§ **Exercise brief**: Give back an exact copy of the lines in the records below, from the line that has "have sameF : s.finishTick.f" through the line that has "intro s t h stepped", and nothing besides.

§ **Provided records**:
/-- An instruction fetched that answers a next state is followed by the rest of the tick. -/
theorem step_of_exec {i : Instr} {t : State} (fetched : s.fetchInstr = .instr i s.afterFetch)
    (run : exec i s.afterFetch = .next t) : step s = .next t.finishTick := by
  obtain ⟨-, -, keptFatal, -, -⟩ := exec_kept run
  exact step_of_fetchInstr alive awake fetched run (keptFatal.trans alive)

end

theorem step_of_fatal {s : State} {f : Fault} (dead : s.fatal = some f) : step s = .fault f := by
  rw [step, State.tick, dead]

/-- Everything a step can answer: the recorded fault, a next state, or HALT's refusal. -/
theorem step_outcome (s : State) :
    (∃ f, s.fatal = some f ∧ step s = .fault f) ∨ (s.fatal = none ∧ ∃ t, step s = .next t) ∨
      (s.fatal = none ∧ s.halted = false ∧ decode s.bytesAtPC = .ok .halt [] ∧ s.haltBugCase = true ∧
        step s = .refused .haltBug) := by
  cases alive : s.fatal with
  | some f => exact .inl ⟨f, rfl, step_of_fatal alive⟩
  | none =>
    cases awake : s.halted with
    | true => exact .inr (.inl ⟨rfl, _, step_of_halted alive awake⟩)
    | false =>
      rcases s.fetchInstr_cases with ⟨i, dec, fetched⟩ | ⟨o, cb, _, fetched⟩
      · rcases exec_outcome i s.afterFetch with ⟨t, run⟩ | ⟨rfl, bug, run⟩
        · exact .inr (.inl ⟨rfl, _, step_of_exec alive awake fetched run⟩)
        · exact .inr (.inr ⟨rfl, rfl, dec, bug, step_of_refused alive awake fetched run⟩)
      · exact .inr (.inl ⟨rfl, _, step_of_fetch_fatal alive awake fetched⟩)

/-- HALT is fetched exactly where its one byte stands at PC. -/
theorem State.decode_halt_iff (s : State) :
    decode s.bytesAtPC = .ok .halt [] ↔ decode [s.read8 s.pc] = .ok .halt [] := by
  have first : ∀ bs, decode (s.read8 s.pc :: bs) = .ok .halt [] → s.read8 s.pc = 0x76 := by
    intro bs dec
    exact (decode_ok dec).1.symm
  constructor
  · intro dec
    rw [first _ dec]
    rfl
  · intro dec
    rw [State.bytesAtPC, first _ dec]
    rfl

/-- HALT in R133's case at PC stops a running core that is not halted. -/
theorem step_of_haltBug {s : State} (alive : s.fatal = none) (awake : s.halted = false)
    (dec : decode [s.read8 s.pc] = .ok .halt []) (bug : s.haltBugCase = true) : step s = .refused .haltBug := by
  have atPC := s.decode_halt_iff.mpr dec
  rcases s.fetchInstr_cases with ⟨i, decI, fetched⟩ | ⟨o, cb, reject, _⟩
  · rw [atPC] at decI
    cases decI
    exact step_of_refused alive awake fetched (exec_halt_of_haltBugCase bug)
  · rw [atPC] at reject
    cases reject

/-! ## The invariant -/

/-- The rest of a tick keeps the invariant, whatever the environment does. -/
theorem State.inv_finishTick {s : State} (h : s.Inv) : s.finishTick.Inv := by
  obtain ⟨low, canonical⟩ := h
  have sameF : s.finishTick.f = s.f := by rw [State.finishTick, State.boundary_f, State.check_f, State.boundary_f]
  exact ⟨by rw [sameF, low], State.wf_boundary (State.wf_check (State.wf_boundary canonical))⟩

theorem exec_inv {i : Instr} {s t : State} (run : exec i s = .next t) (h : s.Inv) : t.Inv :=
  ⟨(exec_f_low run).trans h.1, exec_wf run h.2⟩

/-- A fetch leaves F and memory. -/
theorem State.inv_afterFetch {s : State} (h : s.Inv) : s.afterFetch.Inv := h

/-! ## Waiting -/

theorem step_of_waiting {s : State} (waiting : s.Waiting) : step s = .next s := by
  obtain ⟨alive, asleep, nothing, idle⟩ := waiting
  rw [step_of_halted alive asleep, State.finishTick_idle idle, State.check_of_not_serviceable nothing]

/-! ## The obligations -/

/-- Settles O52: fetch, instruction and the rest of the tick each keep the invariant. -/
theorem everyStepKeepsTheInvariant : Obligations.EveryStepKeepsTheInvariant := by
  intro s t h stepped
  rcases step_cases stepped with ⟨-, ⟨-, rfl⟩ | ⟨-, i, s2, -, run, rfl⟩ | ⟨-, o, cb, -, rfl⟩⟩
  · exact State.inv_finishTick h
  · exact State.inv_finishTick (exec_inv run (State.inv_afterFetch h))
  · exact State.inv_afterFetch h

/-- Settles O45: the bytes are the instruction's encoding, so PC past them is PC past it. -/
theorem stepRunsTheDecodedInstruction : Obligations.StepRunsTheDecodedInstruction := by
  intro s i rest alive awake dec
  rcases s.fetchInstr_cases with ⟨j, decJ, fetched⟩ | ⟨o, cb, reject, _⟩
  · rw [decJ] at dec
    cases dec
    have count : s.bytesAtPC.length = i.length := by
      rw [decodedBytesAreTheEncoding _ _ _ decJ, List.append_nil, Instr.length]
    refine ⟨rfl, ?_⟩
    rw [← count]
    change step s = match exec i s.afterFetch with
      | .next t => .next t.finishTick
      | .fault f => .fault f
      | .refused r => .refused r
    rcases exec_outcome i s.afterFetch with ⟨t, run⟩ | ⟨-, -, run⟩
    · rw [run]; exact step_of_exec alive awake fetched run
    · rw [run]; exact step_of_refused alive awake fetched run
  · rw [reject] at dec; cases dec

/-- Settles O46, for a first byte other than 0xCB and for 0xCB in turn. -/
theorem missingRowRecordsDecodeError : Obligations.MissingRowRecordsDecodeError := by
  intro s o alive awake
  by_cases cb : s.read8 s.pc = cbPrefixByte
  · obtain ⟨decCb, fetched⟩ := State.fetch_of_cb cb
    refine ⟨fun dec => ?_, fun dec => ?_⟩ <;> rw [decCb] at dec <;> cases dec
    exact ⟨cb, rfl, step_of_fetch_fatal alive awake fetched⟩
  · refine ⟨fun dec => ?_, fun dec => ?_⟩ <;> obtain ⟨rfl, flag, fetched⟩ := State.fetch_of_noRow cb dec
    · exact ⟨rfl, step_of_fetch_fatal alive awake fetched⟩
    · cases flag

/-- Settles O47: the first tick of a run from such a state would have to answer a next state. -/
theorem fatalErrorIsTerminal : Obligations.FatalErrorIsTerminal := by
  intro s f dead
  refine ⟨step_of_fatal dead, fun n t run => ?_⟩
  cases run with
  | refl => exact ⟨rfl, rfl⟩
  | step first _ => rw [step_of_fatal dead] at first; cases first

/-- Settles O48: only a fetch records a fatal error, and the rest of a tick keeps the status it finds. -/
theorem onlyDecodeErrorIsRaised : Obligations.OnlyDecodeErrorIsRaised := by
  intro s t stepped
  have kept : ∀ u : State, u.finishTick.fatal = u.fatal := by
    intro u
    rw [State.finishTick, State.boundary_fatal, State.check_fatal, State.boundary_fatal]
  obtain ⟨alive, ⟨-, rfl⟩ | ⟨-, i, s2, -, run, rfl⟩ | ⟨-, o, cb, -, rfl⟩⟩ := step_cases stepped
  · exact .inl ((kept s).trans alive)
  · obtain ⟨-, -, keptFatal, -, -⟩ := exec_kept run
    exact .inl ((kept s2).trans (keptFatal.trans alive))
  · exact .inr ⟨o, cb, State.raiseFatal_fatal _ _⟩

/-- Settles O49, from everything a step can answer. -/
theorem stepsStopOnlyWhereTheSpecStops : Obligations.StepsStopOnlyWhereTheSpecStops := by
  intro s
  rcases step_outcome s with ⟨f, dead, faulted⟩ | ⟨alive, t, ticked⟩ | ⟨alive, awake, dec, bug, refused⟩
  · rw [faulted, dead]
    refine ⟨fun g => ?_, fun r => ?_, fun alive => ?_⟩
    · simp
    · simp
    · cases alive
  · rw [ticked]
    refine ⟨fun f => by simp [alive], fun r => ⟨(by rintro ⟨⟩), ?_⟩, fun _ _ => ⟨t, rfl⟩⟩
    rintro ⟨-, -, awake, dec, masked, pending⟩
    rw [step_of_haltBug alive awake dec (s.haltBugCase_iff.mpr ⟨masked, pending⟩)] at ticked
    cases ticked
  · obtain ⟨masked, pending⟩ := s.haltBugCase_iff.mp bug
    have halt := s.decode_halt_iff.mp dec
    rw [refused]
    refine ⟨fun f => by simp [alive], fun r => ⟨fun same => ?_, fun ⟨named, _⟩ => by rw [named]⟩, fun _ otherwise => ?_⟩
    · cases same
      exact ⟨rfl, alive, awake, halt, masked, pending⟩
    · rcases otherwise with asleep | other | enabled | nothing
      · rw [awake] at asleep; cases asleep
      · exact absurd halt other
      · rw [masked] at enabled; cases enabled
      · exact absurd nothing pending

---

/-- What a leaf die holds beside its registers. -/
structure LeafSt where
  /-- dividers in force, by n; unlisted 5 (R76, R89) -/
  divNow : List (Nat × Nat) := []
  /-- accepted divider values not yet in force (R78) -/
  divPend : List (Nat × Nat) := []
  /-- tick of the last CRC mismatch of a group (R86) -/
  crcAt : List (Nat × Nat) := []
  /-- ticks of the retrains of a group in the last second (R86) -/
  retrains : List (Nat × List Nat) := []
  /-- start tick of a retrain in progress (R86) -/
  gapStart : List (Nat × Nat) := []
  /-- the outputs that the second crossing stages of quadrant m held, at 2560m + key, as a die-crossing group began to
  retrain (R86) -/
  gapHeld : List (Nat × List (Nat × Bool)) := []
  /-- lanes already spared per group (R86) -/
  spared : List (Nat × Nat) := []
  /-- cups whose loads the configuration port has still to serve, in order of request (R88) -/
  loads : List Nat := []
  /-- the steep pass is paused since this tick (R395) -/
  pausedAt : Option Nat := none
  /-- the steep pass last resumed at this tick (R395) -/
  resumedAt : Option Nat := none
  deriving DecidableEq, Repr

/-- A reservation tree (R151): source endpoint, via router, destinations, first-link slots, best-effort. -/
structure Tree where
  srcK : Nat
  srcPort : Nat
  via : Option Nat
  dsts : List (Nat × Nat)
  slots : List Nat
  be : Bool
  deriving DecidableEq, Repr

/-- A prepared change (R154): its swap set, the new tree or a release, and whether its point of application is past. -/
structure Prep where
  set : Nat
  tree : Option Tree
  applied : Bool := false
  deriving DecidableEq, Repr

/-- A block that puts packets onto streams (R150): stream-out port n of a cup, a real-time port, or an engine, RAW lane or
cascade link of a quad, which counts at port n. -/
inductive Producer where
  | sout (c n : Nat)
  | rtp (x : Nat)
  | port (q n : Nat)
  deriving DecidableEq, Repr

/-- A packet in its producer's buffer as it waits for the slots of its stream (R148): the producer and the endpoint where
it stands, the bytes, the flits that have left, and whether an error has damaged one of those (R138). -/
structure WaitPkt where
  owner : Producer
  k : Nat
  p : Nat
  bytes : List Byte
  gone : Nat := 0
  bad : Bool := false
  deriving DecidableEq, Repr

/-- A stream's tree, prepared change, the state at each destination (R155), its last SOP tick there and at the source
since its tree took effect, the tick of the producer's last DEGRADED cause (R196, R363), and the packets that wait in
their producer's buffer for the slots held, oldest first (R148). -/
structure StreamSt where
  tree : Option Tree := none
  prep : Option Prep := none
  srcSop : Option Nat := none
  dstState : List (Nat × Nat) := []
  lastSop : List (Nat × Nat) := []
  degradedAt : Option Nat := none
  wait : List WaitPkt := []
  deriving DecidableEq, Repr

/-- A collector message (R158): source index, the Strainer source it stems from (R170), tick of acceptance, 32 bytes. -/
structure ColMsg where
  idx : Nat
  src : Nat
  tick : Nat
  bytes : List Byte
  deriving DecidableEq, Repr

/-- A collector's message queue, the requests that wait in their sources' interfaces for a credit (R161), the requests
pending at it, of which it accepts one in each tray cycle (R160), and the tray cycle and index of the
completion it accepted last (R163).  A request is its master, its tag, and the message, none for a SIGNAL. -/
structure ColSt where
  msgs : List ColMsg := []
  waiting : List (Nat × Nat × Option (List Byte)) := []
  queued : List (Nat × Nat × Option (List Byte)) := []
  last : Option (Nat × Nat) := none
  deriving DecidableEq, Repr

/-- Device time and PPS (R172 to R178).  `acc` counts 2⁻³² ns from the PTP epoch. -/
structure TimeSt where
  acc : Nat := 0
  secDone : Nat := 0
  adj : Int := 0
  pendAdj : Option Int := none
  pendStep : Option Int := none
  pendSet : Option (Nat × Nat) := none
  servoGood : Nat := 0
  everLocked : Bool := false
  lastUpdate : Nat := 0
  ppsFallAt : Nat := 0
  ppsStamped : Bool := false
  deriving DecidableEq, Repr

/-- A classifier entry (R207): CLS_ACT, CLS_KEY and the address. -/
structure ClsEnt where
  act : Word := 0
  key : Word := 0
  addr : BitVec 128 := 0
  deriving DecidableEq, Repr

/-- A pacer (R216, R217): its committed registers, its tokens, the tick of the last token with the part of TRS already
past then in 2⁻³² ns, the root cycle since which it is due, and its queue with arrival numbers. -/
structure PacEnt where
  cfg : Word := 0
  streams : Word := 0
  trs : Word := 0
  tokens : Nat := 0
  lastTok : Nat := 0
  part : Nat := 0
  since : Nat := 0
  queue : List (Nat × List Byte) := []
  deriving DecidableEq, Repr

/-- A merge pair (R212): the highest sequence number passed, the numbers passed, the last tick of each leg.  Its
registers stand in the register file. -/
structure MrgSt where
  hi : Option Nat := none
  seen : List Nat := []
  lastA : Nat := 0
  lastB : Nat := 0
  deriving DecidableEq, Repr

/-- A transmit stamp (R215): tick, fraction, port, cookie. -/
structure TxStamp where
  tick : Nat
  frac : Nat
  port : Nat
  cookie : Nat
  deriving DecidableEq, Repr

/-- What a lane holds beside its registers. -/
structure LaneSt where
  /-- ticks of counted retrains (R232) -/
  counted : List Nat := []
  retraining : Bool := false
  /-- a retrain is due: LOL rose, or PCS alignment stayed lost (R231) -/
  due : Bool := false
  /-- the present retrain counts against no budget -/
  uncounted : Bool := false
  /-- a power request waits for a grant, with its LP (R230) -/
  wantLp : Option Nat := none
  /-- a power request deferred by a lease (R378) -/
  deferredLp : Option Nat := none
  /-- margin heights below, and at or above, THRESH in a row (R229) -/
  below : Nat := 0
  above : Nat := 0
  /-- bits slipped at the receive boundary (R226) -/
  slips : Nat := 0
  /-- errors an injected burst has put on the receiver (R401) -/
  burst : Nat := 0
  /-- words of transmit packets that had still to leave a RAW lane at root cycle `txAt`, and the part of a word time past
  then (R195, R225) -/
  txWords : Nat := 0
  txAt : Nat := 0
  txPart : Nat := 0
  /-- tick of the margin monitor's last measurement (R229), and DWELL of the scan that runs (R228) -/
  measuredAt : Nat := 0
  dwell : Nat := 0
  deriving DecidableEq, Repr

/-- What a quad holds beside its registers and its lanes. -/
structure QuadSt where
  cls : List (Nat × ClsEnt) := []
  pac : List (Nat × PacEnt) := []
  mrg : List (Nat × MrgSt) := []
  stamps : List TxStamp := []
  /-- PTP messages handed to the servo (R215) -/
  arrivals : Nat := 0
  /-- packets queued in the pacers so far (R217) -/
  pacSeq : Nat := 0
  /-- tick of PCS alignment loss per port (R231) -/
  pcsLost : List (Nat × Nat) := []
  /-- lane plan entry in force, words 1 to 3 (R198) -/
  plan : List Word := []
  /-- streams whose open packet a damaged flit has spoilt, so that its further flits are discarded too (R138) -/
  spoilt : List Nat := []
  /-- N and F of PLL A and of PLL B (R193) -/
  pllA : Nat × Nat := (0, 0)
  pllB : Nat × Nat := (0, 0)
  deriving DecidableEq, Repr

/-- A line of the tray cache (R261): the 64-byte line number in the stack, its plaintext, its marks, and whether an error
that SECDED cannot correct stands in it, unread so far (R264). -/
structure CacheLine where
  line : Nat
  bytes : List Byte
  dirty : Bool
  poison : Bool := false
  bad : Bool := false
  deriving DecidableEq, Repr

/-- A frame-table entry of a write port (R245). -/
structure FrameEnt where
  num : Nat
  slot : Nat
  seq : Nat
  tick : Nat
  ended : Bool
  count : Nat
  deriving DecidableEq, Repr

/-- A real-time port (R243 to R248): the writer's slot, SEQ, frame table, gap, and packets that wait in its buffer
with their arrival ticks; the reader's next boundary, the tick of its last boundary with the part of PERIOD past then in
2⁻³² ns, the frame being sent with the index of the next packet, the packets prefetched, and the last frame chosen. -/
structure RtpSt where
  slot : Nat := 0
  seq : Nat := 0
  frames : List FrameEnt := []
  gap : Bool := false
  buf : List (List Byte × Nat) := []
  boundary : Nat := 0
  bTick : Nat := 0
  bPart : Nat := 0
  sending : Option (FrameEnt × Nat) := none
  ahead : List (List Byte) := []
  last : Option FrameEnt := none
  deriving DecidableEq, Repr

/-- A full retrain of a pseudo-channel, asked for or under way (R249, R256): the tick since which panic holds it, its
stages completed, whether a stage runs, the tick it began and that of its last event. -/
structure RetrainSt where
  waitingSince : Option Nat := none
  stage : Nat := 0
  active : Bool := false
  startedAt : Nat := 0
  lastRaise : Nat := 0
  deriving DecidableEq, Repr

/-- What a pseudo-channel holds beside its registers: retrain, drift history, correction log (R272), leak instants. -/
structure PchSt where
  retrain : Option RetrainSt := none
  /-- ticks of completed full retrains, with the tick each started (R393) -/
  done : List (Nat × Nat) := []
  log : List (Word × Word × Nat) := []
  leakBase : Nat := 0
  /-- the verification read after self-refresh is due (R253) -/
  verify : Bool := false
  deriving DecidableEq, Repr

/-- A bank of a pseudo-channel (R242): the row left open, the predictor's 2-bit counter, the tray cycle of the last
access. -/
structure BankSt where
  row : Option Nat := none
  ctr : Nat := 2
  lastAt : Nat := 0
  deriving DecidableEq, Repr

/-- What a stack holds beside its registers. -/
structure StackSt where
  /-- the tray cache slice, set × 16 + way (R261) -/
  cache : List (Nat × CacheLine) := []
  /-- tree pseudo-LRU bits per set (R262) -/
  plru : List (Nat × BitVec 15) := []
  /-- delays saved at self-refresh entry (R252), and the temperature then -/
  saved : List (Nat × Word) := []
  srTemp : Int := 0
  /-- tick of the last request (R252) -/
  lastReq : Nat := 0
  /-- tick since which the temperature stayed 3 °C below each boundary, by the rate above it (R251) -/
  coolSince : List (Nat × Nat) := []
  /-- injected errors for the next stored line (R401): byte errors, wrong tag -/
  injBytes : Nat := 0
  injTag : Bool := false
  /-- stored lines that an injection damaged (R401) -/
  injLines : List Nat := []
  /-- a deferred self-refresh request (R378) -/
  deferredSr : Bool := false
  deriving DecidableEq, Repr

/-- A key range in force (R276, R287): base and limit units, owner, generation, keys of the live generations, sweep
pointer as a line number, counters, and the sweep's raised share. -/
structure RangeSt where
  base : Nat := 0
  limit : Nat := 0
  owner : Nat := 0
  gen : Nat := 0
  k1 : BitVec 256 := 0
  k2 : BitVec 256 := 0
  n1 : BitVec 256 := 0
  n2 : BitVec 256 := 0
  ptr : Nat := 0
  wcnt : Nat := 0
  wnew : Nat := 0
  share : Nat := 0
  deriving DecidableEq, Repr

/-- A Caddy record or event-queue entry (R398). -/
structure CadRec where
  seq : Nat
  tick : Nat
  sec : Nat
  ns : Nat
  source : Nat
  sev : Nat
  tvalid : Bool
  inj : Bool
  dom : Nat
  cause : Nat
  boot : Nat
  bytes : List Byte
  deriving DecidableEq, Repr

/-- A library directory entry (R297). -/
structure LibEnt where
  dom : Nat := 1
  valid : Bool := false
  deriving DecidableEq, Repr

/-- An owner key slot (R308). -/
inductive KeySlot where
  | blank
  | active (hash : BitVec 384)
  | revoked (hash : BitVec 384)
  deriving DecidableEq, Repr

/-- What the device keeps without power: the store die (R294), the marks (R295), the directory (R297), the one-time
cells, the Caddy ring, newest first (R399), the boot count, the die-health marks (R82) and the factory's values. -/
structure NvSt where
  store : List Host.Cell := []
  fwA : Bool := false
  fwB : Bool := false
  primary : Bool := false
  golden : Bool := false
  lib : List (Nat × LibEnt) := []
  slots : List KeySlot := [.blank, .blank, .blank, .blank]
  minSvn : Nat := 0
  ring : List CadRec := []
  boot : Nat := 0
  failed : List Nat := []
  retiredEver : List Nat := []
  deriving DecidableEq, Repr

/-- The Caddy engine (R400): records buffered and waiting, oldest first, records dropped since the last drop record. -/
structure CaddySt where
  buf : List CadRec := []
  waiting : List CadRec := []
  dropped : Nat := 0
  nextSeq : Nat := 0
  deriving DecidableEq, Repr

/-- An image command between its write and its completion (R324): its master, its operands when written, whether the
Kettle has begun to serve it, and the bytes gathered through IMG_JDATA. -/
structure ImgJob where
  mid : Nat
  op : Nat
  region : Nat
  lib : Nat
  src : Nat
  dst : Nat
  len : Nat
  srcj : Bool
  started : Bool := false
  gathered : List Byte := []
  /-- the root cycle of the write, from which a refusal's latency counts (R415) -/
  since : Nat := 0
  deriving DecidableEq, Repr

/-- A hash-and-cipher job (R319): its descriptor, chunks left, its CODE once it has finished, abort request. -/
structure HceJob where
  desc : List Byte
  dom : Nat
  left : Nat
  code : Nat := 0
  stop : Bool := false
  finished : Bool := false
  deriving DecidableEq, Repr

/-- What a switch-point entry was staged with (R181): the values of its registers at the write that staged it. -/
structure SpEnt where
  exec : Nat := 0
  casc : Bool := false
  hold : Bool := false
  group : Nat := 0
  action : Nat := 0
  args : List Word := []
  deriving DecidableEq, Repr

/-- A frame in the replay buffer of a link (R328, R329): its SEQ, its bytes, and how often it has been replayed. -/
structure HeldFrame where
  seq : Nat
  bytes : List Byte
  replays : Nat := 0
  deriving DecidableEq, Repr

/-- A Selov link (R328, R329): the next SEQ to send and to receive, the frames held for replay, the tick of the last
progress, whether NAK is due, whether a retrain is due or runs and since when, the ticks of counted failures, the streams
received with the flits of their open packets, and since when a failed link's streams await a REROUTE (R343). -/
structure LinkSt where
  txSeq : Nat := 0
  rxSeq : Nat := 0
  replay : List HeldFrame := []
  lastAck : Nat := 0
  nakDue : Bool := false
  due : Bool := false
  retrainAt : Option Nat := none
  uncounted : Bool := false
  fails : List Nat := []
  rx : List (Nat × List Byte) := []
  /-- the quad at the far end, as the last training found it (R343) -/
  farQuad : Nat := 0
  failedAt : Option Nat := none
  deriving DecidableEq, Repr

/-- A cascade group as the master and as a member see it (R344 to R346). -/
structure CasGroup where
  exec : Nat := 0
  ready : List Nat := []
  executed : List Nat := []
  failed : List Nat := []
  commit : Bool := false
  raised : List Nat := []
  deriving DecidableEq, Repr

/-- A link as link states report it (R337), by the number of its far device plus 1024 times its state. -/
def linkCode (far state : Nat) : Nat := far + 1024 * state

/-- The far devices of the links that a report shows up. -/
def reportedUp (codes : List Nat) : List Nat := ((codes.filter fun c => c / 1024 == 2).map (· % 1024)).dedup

§ **Problem solution**:
  have sameF : s.finishTick.f = s.f := by rw [State.finishTick, State.boundary_f, State.check_f, State.boundary_f]
  exact ⟨by rw [sameF, low], State.wf_boundary (State.wf_check (State.wf_boundary canonical))⟩

theorem exec_inv {i : Instr} {s t : State} (run : exec i s = .next t) (h : s.Inv) : t.Inv :=
  ⟨(exec_f_low run).trans h.1, exec_wf run h.2⟩

/-- A fetch leaves F and memory. -/
theorem State.inv_afterFetch {s : State} (h : s.Inv) : s.afterFetch.Inv := h

/-! ## Waiting -/

theorem step_of_waiting {s : State} (waiting : s.Waiting) : step s = .next s := by
  obtain ⟨alive, asleep, nothing, idle⟩ := waiting
  rw [step_of_halted alive asleep, State.finishTick_idle idle, State.check_of_not_serviceable nothing]

/-! ## The obligations -/

/-- Settles O52: fetch, instruction and the rest of the tick each keep the invariant. -/
theorem everyStepKeepsTheInvariant : Obligations.EveryStepKeepsTheInvariant := by
  intro s t h stepped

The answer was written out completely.